Question

TCGA Methylation Beta and Gene Expression Help

0

Entering edit mode

10 months ago

zhenjie.chin88 • 0

Hi, I apologise if any of the things mentioned below have been asked before, but after quite a long search I have not been able to find any answers.

I am new to the community and am trying to learn some basic data exploration on open data found within TCGA, particularly methylation beta values as well as gene expression values.

My questions are as follows, I greatly appreciate any help or guide that I can look to:

The DNA methylation beta values are derived from Illumina 450K. However, these are by their probe IDs which I would like to convert to their respective ensembl_gene_ids and hugo_symbols, preferably updated to GrCh38.

enter image description here

The Illumina manifest file available on their website seems to be incomplete and I am unsure why that is so. Meanwhile, there seems to be another file created by AP Zhou here: https://zwdzwd.github.io/InfiniumAnnotation which I am looking at since it is updated to GrCh38. However, I do not understand why there are multiple genes mapped to one CpG region, or is it due to the fact that it is defined as 1.5kbps upstream to downstream the transcription start site? enter image description here

One thing in common for both the dna methylation beta files and the gene expression files is that they rely on gene_names. However, I have not been able to find a way to may all of them. In the case for the annotated file by AP Zhou, it seems that he has mixed "gene names" along with the "hugo_symbol". I have tried running the "gene_names" on biomart and have not been able to find their respective ensembl_gene_ids, along with ther hugo_symbols. I am not too sure how to go about converting these "gene names", nor do I have any clue as to what they are (I am assuming that they are entrez accession numbers, but even that yielded no results).

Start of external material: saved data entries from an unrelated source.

/-- A record as values (R31, R81): an opaque field's bytes are those of its register, most significant first. -/
def recordOf (r : InfoRegs) : InfoRecord :=
  { esamSerial := bytesBE 8 r.esamSerial
    esamVersion := bytesBE 4 r.esamVersion
    symKeyVersion := bytesBE 16 r.symKeyVersion
    msCertVersion := r.msCertVersion
    termCertVersion := r.termCertVersion
    sessionTimeLimit := r.sessionTimeLimit
    sessionTimeRemaining := r.sessionTimeRemaining
    asctr := r.asctr
    arctr := r.arctr
    agseq := r.agseq
    termCertSerial := bytesBE 16 r.termCertSerial
    msCertSerial := bytesBE 16 r.msCertSerial }

/-- The field registers of a record (R20, R31): an opaque field is the big-endian number of its bytes. -/
def regsOf (r : InfoRecord) : InfoRegs :=
  { esamSerial := beN 64 r.esamSerial
    esamVersion := beN 32 r.esamVersion
    symKeyVersion := beN 128 r.symKeyVersion
    msCertVersion := r.msCertVersion
    termCertVersion := r.termCertVersion
    sessionTimeLimit := r.sessionTimeLimit
    sessionTimeRemaining := r.sessionTimeRemaining
    asctr := r.asctr
    arctr := r.arctr
    agseq := r.agseq
    termCertSerial := beN 128 r.termCertSerial
    msCertSerial := beN 128 r.msCertSerial }

/-- The error that an error code names (R100), with the status for `StatusError`; none for 0 and for 7, which is never
produced. -/
def errOf (code : BitVec 3) (status : Half) : Option Err :=
  if code = 1 then some .syncNotFound
  else if code = 2 then some (.statusError status)
  else if code = 3 then some .truncated
  else if code = 4 then some .checksumMismatch
  else if code = 5 then some .invalidLength
  else if code = 6 then some .transportError
  else none

/-- What the result ports show at the end of a query without an error (R99): the payload, the record, or the two parts
of a NEGOTIATE reply. -/
def State.shown (s : State) : Value :=
  match s.q.cmd with
  | .getMsCert => .bytes s.payload
  | .getTermCert => .bytes s.payload
  | .getInfo => .record (recordOf s.outRecord)
  | .negotiate => .session (s.payload.take Config.splitAt) (s.payload.drop Config.splitAt)

/-- What the requester reads after a query: nothing before `q_done`, then the value shown or the error of `q_err`. -/
def State.readReply (s : State) : Reply :=
  if s.qDone then
    if s.q.err = 0 then .value s.shown
    else match errOf s.q.err s.rxp.status with
      | some e => .error e
      | none => .nothing
  else .nothing

/-- A whole query at the machine level (R99): `q_start`, the transfer, the post steps, and the reading of the result. A
start while a query runs has no effect (R94). -/
def State.wholeQuery (s : State) (cmd : Cmd) (total : Nat) (rand sig : List Byte) : Result :=
  s.whenFits [total, rand.length, sig.length]
    (if s.qReady then
      andThen (State.slots (Config.sync :: bodyBytes cmd rand sig) s.env
          (s.qStart cmd total rand.length sig.length)) (fun t =>
        andThen (State.posts postSteps t) (fun u => .next { u with ret := u.readReply }))
    else .next s)

/-- The reply of a transfer: the rx bytes, `TransportError`, or nothing while it has not returned. -/
def transferReply (r : Option (Except Err (List Byte) × List Answer)) : Reply :=
  match r with
  | none => .nothing
  | some (result, _) => replyOf (result.map Value.bytes)

/-- The slots a transfer of `length` performs of the one in flight: no more than are left of it. -/
def State.slotsLeft (s : State) (length : Nat) : Nat := min length (s.q.total - s.q.slot)

/-- TRANSFER at its interface (R87). While a query's transfer is in flight, the environment performs up to `length` of its
slots, and the reply is there once that transfer has ended. Otherwise the adapter serves another caller and the block has
no part in it: only the environment's answers are used up. -/
def State.transferOp (s : State) (tx : List Byte) (length : Nat) : Result :=
  if s.q.state = .xfer then
    andThen (State.slots tx (s.env.take length) s) (fun t =>
      .next { t with
        env := t.env ++ s.env.drop length
        ret := if t.q.state = .xfer then .nothing else transferReply (duplexTransfer (s.slotsLeft length) s.env) })
  else
    match duplexTransfer length s.env with
    | none => .next { s with ret := .nothing }
    | some (result, rest) => .next { s with env := rest, ret := transferReply (some (result, rest)) }

end Sys2Proof.Machine
end

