-- ==== Sys2Proof/Machine/Parser.lean ====
section
/-! DEFINITION. The meanings of RXP's rows: RESPONSE_FRAME, DECODE, rx_start, rx_byte, rx_end
(spec/42_frame_parser.md). -/

namespace Sys2Proof.Machine

/-- A whole parse whose functional value is returned (R69, R79). -/
def State.decodeOp (s : State) (raw : List Byte) : Result :=
  s.whenFree
    (andThen (s.parse raw) (fun t =>
      .next { t with ret := replyOf ((decodeResponse raw).map Value.bytes) }))

/-- RESPONSE_FRAME, R45, R69: the frame `55 90 00` and the bytes after it, as the whole inbound stream of a parse
(log 9). -/
def execResponseFrame (rest : List Byte) (s : State) : Result :=
  s.decodeOp (rowPattern .responseFrame ++ rest)

/-- DECODE, R69. -/
def execDecode (raw : List Byte) (s : State) : Result :=
  s.decodeOp raw

/-- rx_start, R75. -/
def execRxStart (s : State) : Result :=
  s.whenFree (.next s.rxStart)

/-- rx_byte, R76; with `rx_end` in the same step the byte is consumed first (R77). -/
def execRxByte (b : Byte) (atEnd : Bool) (s : State) : Result :=
  s.whenFree (andThen (s.rxByte b) (fun t => .next (if atEnd then t.rxEnd else t)))

/-- rx_end, R77. -/
def execRxEnd (s : State) : Result :=
  s.whenFree (.next s.rxEnd)

end Sys2Proof.Machine
end

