/-- R98: every branch of the post step. -/
def Obligations.QPostByState : Prop :=
  ∀ s : State,
    let done : BitVec 3 → State := fun err => { s with q := { s.q with err := err, state := .done } }
    (s.q.state ≠ .post → exec .qPost s = .next s) ∧
    (s.q.state = .post → s.rdec.state = .run → s.rdec.len.toNat ≤ s.rdec.cur.toNat →
      exec .qPost s = .next { s with rdec := { s.rdec with err := 3, state := .fail, fields := InfoRegs.zero } }) ∧
    (∀ f, s.q.state = .post → s.rdec.state = .run → s.rdec.cur.toNat < s.rdec.len.toNat →
      fieldAt s.rdec.cur.toNat = some f →
      exec .qPost s = .next { s with rdec := { s.rdec with
        fields := s.rdec.fields.shiftIn f (s.plData (s.rdec.cur.setWidth 16)),
        cur := s.rdec.cur + 1,
        state := if s.rdec.cur.toNat = 81 then .ok else .run } }) ∧
    (s.q.state = .post → s.rdec.state = .ok → exec .qPost s = .next (done 0)) ∧
    (s.q.state = .post → s.rdec.state = .fail → exec .qPost s = .next (done 3)) ∧
    (s.q.state = .post → s.rdec.state = .idle → s.rxp.state = .fail → exec .qPost s = .next (done s.rxp.err)) ∧
    (s.q.state = .post → s.rdec.state = .idle → s.rxp.state ≠ .fail →
      (s.q.cmd = .getMsCert ∨ s.q.cmd = .getTermCert → exec .qPost s = .next (done 0)) ∧
      (s.q.cmd = .getInfo → exec .qPost s = .next { s with
        rdec := { state := .run, cur := 0, len := s.rxp.length, err := 0, fields := InfoRegs.zero } }) ∧
      (s.q.cmd = .negotiate →
        exec .qPost s = .next (done (if s.rxp.length.toNat < 48 then 3 else 0))))

/-- R99: a whole query (the four commands and QUERY), offered when QSEQ is ready and ENC idle, computes `query`: with the
environment's answers it ends in `Q_DONE` with the code of the functional result, the ports show its value or error (the
payload port, the record outputs, or the two parts of `pbuf`), which is what the requester reads, and it puts out the frame;
while the environment has not answered every slot it waits in `Q_XFER` (R114). The same registers are reached event by
event: `q_start` alone if it is rejected; otherwise one `q_slot` for each answer, then `q_xfer_err` where the transfer
fails, or, after exactly `total_len` slots, the steps in `Q_POST` that R98 counts, and no fewer. The events keep the
requester's own `env` and `ret`. -/
def Obligations.QueryLevelsAgree : Prop :=
  ∀ (i : Instr) (cmd : Cmd) (total : Nat) (rand sig : List Byte) (s : State),
    queryOf i = some (cmd, total, rand, sig) → s.qReady = true → s.enc.state = .idle →
    s.params.fits total = true → s.params.fits rand.length = true → s.params.fits sig.length = true →
    ∃ t, exec i s = .next t ∧
      t = { s with enc := t.enc, txFrame := t.txFrame, rxp := t.rxp, pbuf := t.pbuf, rdec := t.rdec, q := t.q,
                   env := t.env, ret := t.ret } ∧
      (query s.params cmd total rand sig s.env = none →
        t.q.state = .xfer ∧ t.ret = .nothing ∧ t.env = [] ∧ t.q.slot = answered total s.env) ∧
      (∀ r, query s.params cmd total rand sig s.env = some r →
        t.q.state = .done ∧ t.q.err = codeOfResult r ∧ t.ret = replyOf r ∧ t.readReply = replyOf r ∧
          (∀ st, r = .error (.statusError st) → t.rxp.status = st) ∧
          (∀ payload, r = .ok (.bytes payload) → t.payload = payload) ∧
          (∀ record, r = .ok (.record record) → t.rdec.state = .ok ∧ t.outRecord = regsOf record) ∧
          (∀ data signature, r = .ok (.session data signature) →
            data.length = 48 ∧ t.payload = data ++ signature ∧ t.qSigOutLen.toNat = signature.length)) ∧
      (∀ body f, compose s.params cmd rand sig = .ok body → encodeFrame body total = .ok f →
        t.txFrame = f.take (answered total s.env) ∧ t.q.slot = answered total s.env ∧
          ∀ result rest, duplexTransfer total s.env = some (result, rest) → t.env = rest) ∧
      (∀ e, (compose s.params cmd rand sig).bind (fun body => encodeFrame body total) = .error e →
        t.enc = s.enc ∧ t.txFrame = s.txFrame ∧ t.env = s.env ∧ t.q.slot = 0 ∧ t.pbuf = s.pbuf) ∧
      (∀ (rx : List Byte) (u : State), t.q.slot = rx.length → s.env.take rx.length = rx.map Answer.rx →
        State.feed rx s.rxStart = .next u → t.pbuf = u.pbuf) ∧
      (∀ e, (compose s.params cmd rand sig).bind (fun body => encodeFrame body total) = .error e →
        runAll [.qStart cmd total rand.length sig.length] s = .next { t with env := s.env, ret := s.ret }) ∧
      (∀ (body f rx : List Byte) (rest : List Answer), compose s.params cmd rand sig = .ok body →
        encodeFrame body total = .ok f → rx.length ≤ total →
        let slots := .qStart cmd total rand.length sig.length :: (slotEvents total rand sig rx).take rx.length
        (rx.length < total → s.env = rx.map Answer.rx → runAll slots s = .next { t with env := s.env, ret := s.ret }) ∧
        (rx.length < total → ∃ u, runAll slots s = .next u ∧ u.q.state = .xfer ∧ u.q.slot = rx.length ∧
          u.txFrame = f.take rx.length) ∧
        (rx.length < total → s.env = rx.map Answer.rx ++ .xferErr :: rest →
          runAll (slots ++ [.qXferErr]) s = .next { t with env := s.env, ret := s.ret }) ∧
        (rx.length = total → ∀ m < postCount cmd rx, ∃ u,
          runAll (slots ++ List.replicate m .qPost) s = .next u ∧ u.q.state = .post ∧ u.txFrame = f) ∧
        (rx.length = total → s.env = rx.map Answer.rx ++ rest →
          runAll (slots ++ List.replicate (postCount cmd rx) .qPost) s =
            .next { t with env := s.env, ret := s.ret }))
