/-- A byte step from a state of the invariant is taken, and its byte is read behind the others. -/
theorem State.rxByte_reads {s : State} {bs : List Byte} (hinv : s.rxp.Inv s.pbuf) (h : s.rxp.HasRead s.pbuf bs)
    (b : Byte) :
    ∃ t, s.rxByte b = .next t ∧ t.rxp.Inv t.pbuf ∧ t.rxp.HasRead t.pbuf (bs ++ [b]) := by
  by_cases hst : s.rxp.state = .payload
  case pos =>
    have hcnt := hinv.storeAt_lt (Rxp.storeAt_eq_some.mpr ⟨hst, rfl⟩)
    refine ⟨_, State.rxByte_of_payload hst hcnt b, hinv.byte_stored hst b, ?_⟩
    cases h with
    | filler hhunt => simp [hst] at hhunt
    | frame hf hframe hbs => exact .frame hf (hframe.byte_stored hinv hst b) (by simp [hbs])
  case neg =>
    refine ⟨_, State.rxByte_of_not_payload hst b, hinv.byte hst b, ?_⟩
    cases h with
    | filler hhunt hf =>
      dsimp only
      rw [Rxp.byte_of_hunt hhunt]
      split
      case isTrue hsync => exact .frame hf (.stHi rfl rfl) (by rw [hsync])
      case isFalse hother => exact .filler hhunt (by simp [hf, Ne.symm hother])
    | frame hf hframe hbs => exact .frame hf (hframe.byte hinv hst b) (by simp [hbs])

/-- So a whole run of byte steps is taken, and its bytes are read. -/
theorem State.feed_reads (bs : List Byte) {s : State} {read : List Byte} (hinv : s.rxp.Inv s.pbuf)
    (h : s.rxp.HasRead s.pbuf read) :
    ∃ t, State.feed bs s = .next t ∧ t.rxp.Inv t.pbuf ∧ t.rxp.HasRead t.pbuf (read ++ bs) := by
  induction bs generalizing s read with
  | nil => exact ⟨s, rfl, hinv, by rwa [List.append_nil]⟩
  | cons b bs ih =>
    obtain ⟨u, hu, hinvu, hreadu⟩ := State.rxByte_reads hinv h b
    obtain ⟨t, ht, hinvt, hreadt⟩ := ih hinvu hreadu
    rw [← List.append_cons] at hreadt
    exact ⟨t, andThen_eq_next.mpr ⟨u, hu, ht⟩, hinvt, hreadt⟩

/-- From a start, whatever the state before. -/
theorem State.feed_started (bs : List Byte) (s : State) :
    ∃ t, State.feed bs s.rxStart = .next t ∧ t.rxp.Inv t.pbuf ∧ t.rxp.HasRead t.pbuf bs :=
  State.feed_reads bs (s := s.rxStart) (Rxp.Inv.started s.pbuf) (Rxp.HasRead.started s.pbuf)

/-! ### What the registers say -/

/-- What RXP's registers say of the bytes read, as a result of `decode`. -/
inductive Rxp.Says (r : Rxp) (m : Memory) : Except Err (List Byte) → Prop where
  | payload (h : r.state = .ok) : Says r m (.ok (stored m r.length.toNat))
  | statusError (h : r.state = .fail) (herr : r.err = 2) : Says r m (.error (.statusError r.status))
  | checksumMismatch (h : r.state = .fail) (herr : r.err = 4) : Says r m (.error .checksumMismatch)
  | syncNotFound (h : r.state = .hunt) : Says r m (.error .syncNotFound)
  | truncated (hrest : ¬ r.Resting) (hhunt : r.state ≠ .hunt) : Says r m (.error .truncated)

theorem stored_length (m : Memory) (n : Nat) : (stored m n).length = n := by simp [stored]

/-- The checksum decides about a payload that is stored whole. -/
theorem decodeAfterSync_covered {r : Rxp} (hstatus : r.status = Config.statusOk) (hcnt : r.cnt = r.length) (m : Memory)
    (cs : Byte) (t : List Byte) :
    decodeAfterSync (r.covered m ++ cs :: t) =
      if checksum (r.covered m) = cs then .ok (stored m r.length.toNat) else .error .checksumMismatch := by
  have hlen : (stored m r.length.toNat).length = (upper r.length ++ r.length.setWidth 8 : Half).toNat := by
    rw [stored_length, upper_append_setWidth]
  rw [Rxp.covered_of_statusOk hstatus, hcnt]
  exact decodeAfterSync_of_whole hlen cs t

/-- Without the byte behind the payload stored the frame is cut. -/
theorem decodeAfterSync_covered_cut {r : Rxp} {m : Memory} (hinv : r.Inv m) (hstatus : r.status = Config.statusOk) :
    decodeAfterSync (r.covered m) = .error .truncated := by
  rw [Rxp.covered_of_statusOk hstatus]
  apply decodeAfterSync_of_cut
  rw [stored_length, upper_append_setWidth]
  exact hinv.counted

/-- Behind the marker the registers say what `decode` says, state by state. -/
theorem Rxp.FrameRead.says {r : Rxp} {m : Memory} {frame : List Byte} (hinv : r.Inv m) (h : r.FrameRead m frame) :
    r.Says m (decodeAfterSync frame) := by
  rcases h with ⟨hst, rfl⟩ | ⟨hst, rfl⟩ | ⟨hst, rfl⟩ | ⟨hst, rfl⟩ | ⟨hst, rfl⟩ | ⟨hst, rfl⟩ | ⟨hst, t, rfl⟩ |
    ⟨hst, herr, t, rfl⟩ | ⟨hst, herr, t, rfl⟩
  case stHi | stLo | lenHi | lenLo => exact .truncated (by simp [Rxp.Resting, hst]) (by simp [hst])
  case payload =>
    obtain ⟨hstatus, -⟩ := hinv.atPayload hst
    rw [decodeAfterSync_covered_cut hinv hstatus]
    exact .truncated (by simp [Rxp.Resting, hst]) (by simp [hst])
  case csum =>
    obtain ⟨hstatus, -⟩ := hinv.atCsum hst
    rw [decodeAfterSync_covered_cut hinv hstatus]
    exact .truncated (by simp [Rxp.Resting, hst]) (by simp [hst])
  case ok =>
    obtain ⟨hstatus, hcnt, -, hcs⟩ := hinv.atOk hst
    rw [decodeAfterSync_covered hstatus hcnt, if_pos hcs.symm]
    exact .payload hst
  case badStatus =>
    obtain ⟨hstatus, -⟩ := hinv.afterStatusError herr
    rw [← upper_append_setWidth r.status] at hstatus
    rw [decodeAfterSync_of_badStatus hstatus, upper_append_setWidth]
    exact .statusError hst herr
  case badChecksum =>
    obtain ⟨hstatus, hcnt, -, hcs⟩ := hinv.afterMismatch herr
    rw [decodeAfterSync_covered hstatus hcnt, if_neg hcs.symm]
    exact .checksumMismatch hst herr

So the question here would be: what are those gene names and how should I convert it?

I have attached some examples of the gene names that I was unable to find results for: AC008972.1 AL162431.1 AL161731.1 AC018766.1 AC245100.4 AL160171.1

I would also like to enquire if there are any current streamlined methods to analysing dna methylation values with respect to their genes between cancer normal matched patient samples, and if so are there any papers that talk aboout it?

Thank you so much in advance!

ensembl expression hgnc gene-names methylation • 1.0k views

ADD COMMENT • link updated 9 months ago by yura.grabovska ▴ 810 • written 10 months ago by zhenjie.chin88 • 0

score 0 · Answer 1 · 2024-11-12

yes, you got why there are multiple genes
if you downloaded the data from the GDC, here is the reference file page https://gdc.cancer.gov/about-data/gdc-data-processing/gdc-reference-files that contains a modified version of Wanding's annotation file with ensemble IDs that you can map directly
methylation data analysis is tricky

score 0 · Answer 2 · 2024-11-12

However, I do not understand why there are multiple genes mapped to one CpG region

The easiest answer to this is that the genes are annotated against transcripts and genes can have multiple transcripts. In the case of the examples you posted in your table - you're listing long non-coding RNAs and microRNAs. The loci for these are messy and so the annotation reflects this.

So the question here would be: what are those gene names and how should I convert it?

AC008972.1 is not a gene, it is a lncRNA. You can filter out these to begin with by comparing against something like:

library(EnsDb.Hsapiens.v86)
ens.genes <- genes(EnsDb.Hsapiens.v86)
ens.genes <- ens.genes[ens.genes$gene_biotype=="protein_coding"]
ens.genes$symbol

Are any current streamlined methods to analysing dna methylation values with respect to their genes between cancer normal matched patient samples

The simplest approach is DMRcate - which carries out differential methylation of regions by combining methylation of individual probes into windows of similar beta-values. This is an R package and has a fairly well annotated vignette. You still won't get 1:1 association between a probe and a gene, but it at least allows you to collapse probes into DMRs

You have to understand that the Illumina methylation arrays contain many different kinds of probes including CpG islands, probes in the middle of nowhere that have some kind of evidence based association with a disease, probes associated with regulatory elements, bimodal promoters etc etc. Regardless of the approach you take you will have to accept some set of assumptions and limitations.

How you analyse the data pretty much depends on your intended goal and the question you are seeking to answer.

PS Tim Triche has provided a set of tools for addressing some of the issues you are having but they are typically heared towards hg19 genome assemblies because that's what the 450K arrays were designed against.

help(FDb.InfiniumMethylation.hg19)

You could still reannotate the probes using hg38 coordinates if you want afterwards.